_WORK ITEM_. Every line of the records that contains "message" should be tallied, and only the resulting number returned.

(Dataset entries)
* * * * * * *

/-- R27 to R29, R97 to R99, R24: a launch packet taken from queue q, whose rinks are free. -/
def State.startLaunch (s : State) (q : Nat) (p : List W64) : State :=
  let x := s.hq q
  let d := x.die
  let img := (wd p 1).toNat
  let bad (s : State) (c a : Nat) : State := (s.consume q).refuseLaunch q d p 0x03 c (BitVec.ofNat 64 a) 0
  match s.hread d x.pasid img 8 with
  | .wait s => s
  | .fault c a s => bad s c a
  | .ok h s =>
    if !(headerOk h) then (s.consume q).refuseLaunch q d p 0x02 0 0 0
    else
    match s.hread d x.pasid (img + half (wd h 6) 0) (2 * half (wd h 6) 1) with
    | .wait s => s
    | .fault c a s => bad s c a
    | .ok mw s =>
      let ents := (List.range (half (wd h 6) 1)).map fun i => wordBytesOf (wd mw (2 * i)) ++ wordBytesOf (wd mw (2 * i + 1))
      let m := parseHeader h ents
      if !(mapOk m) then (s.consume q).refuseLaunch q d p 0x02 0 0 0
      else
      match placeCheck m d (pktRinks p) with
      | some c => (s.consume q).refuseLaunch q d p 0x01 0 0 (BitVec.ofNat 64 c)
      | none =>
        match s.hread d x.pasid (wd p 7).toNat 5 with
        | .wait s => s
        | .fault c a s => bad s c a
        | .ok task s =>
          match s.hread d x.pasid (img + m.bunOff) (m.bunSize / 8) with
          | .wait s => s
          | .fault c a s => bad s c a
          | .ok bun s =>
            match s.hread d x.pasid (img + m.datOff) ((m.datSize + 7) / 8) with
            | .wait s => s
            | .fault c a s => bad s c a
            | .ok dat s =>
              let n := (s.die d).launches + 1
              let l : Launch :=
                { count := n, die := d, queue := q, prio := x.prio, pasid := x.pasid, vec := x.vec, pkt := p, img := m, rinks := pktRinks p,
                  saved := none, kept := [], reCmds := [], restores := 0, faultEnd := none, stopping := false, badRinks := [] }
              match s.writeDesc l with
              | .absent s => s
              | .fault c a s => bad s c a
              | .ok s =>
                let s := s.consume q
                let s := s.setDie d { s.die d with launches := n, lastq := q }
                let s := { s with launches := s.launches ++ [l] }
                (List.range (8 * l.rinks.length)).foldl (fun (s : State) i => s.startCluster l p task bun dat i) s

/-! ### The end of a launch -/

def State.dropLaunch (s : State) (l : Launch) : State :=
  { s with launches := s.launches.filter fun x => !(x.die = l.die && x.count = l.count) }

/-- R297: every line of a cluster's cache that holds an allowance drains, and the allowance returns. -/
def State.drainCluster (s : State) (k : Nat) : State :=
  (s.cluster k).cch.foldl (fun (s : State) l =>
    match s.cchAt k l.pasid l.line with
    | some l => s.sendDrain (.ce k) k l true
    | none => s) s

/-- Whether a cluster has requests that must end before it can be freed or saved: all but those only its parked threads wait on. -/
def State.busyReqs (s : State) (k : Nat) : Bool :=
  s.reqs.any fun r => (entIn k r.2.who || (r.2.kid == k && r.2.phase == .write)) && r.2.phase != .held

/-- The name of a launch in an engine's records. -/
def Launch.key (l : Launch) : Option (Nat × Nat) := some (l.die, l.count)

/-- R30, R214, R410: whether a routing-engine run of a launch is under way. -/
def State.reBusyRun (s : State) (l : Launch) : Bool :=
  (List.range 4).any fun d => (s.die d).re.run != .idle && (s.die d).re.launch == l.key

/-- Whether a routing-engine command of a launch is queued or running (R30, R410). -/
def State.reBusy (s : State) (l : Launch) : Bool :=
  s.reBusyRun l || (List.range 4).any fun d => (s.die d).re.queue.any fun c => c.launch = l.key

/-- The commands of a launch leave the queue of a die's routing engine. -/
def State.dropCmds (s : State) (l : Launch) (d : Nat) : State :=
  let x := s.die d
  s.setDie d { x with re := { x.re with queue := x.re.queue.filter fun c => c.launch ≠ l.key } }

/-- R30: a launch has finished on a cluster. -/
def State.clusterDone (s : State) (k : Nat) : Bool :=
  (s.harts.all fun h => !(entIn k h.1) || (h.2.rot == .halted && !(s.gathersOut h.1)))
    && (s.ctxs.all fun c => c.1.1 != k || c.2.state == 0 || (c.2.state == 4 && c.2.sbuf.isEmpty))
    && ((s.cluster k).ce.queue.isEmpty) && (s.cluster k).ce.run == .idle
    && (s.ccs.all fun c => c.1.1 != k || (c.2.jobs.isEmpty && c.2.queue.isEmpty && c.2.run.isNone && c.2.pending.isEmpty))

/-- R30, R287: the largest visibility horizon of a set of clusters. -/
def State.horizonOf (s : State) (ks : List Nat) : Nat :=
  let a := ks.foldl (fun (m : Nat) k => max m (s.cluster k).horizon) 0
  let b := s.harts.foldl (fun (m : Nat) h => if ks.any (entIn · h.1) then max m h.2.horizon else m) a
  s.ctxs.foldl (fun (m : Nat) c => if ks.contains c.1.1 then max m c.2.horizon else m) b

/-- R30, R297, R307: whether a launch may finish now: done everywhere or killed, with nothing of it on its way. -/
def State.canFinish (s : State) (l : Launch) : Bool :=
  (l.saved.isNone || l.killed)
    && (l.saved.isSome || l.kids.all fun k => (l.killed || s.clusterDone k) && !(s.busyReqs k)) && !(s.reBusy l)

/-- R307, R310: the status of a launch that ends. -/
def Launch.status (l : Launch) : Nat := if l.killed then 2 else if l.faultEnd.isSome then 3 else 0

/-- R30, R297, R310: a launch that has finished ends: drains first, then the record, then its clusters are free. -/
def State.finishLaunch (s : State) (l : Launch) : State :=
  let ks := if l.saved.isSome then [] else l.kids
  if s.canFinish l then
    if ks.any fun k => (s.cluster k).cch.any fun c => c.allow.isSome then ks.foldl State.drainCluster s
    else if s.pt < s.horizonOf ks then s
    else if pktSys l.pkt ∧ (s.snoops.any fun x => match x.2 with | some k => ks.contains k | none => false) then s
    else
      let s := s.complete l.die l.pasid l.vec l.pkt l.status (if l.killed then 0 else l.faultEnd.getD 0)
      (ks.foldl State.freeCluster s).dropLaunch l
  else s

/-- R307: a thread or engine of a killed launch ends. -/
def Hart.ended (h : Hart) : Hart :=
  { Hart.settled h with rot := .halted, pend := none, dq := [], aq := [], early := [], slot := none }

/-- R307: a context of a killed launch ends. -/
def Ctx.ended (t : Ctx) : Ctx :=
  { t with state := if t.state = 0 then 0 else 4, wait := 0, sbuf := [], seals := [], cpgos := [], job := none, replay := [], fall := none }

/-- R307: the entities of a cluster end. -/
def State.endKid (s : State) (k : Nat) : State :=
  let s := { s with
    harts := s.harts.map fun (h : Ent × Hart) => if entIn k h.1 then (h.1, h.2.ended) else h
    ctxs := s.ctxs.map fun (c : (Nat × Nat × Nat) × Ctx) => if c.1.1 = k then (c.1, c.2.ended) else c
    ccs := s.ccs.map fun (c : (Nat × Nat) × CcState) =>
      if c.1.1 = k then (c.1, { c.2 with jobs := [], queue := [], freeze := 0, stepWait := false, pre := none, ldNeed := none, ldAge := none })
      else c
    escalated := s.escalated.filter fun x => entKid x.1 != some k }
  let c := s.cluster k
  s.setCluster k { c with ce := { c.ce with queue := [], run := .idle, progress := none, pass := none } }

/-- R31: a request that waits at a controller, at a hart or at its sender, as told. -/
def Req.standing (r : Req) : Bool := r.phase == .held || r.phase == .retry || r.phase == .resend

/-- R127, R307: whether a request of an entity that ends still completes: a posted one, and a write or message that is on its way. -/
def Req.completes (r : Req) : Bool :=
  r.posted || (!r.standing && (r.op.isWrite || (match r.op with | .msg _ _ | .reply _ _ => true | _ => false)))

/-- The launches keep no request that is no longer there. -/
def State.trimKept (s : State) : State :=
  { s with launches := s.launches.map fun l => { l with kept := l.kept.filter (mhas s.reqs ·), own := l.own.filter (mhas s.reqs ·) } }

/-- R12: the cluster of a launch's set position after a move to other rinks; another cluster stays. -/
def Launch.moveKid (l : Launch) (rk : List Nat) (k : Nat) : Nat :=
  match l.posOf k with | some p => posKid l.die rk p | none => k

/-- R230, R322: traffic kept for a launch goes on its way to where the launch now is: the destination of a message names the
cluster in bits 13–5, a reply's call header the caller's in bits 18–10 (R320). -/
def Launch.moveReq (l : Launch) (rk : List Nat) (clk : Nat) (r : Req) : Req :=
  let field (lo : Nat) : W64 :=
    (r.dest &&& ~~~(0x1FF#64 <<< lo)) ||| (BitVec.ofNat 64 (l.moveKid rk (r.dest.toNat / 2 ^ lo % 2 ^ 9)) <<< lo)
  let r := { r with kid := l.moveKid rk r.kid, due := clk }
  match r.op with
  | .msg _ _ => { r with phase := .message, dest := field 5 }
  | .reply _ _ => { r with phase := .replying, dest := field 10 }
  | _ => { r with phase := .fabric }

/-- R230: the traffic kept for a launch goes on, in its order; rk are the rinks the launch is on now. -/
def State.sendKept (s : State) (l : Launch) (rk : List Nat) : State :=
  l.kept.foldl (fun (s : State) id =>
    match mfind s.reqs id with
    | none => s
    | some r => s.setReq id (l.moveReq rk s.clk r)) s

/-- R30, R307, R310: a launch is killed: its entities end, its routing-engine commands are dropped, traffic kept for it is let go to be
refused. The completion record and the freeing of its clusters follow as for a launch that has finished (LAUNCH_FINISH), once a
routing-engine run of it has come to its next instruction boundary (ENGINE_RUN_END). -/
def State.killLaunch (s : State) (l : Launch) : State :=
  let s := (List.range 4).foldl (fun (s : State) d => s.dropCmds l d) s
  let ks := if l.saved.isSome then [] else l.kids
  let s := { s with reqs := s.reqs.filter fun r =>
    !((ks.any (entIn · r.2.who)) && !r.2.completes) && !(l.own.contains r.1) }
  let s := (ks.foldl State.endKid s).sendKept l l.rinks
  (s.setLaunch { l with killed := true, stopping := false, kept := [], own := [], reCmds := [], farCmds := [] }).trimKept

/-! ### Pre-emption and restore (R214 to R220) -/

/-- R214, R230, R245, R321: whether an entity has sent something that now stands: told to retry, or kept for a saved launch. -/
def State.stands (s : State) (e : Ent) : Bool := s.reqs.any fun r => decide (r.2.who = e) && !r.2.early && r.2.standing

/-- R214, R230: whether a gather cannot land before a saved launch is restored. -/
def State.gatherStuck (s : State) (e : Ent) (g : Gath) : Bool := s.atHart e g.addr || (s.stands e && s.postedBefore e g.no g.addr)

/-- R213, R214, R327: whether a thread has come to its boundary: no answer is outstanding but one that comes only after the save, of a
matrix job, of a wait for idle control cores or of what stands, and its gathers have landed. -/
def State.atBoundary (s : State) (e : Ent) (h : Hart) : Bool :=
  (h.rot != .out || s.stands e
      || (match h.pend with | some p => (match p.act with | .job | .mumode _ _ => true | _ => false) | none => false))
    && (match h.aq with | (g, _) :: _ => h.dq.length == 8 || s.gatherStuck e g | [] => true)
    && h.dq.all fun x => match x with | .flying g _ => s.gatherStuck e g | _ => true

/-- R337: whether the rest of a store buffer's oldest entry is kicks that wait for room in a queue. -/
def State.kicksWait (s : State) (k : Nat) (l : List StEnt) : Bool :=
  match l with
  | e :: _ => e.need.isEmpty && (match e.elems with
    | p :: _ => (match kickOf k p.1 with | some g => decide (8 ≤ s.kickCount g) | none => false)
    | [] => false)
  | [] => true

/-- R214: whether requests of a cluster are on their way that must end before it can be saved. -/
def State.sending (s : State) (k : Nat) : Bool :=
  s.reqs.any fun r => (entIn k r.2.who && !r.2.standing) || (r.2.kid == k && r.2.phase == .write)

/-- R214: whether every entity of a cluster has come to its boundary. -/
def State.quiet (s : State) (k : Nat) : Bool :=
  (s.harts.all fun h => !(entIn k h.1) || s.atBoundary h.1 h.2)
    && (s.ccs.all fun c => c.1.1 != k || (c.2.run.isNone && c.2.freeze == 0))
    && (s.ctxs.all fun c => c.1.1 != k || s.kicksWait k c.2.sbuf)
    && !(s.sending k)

* * * * * * *

_ANSWER SPACE_. 3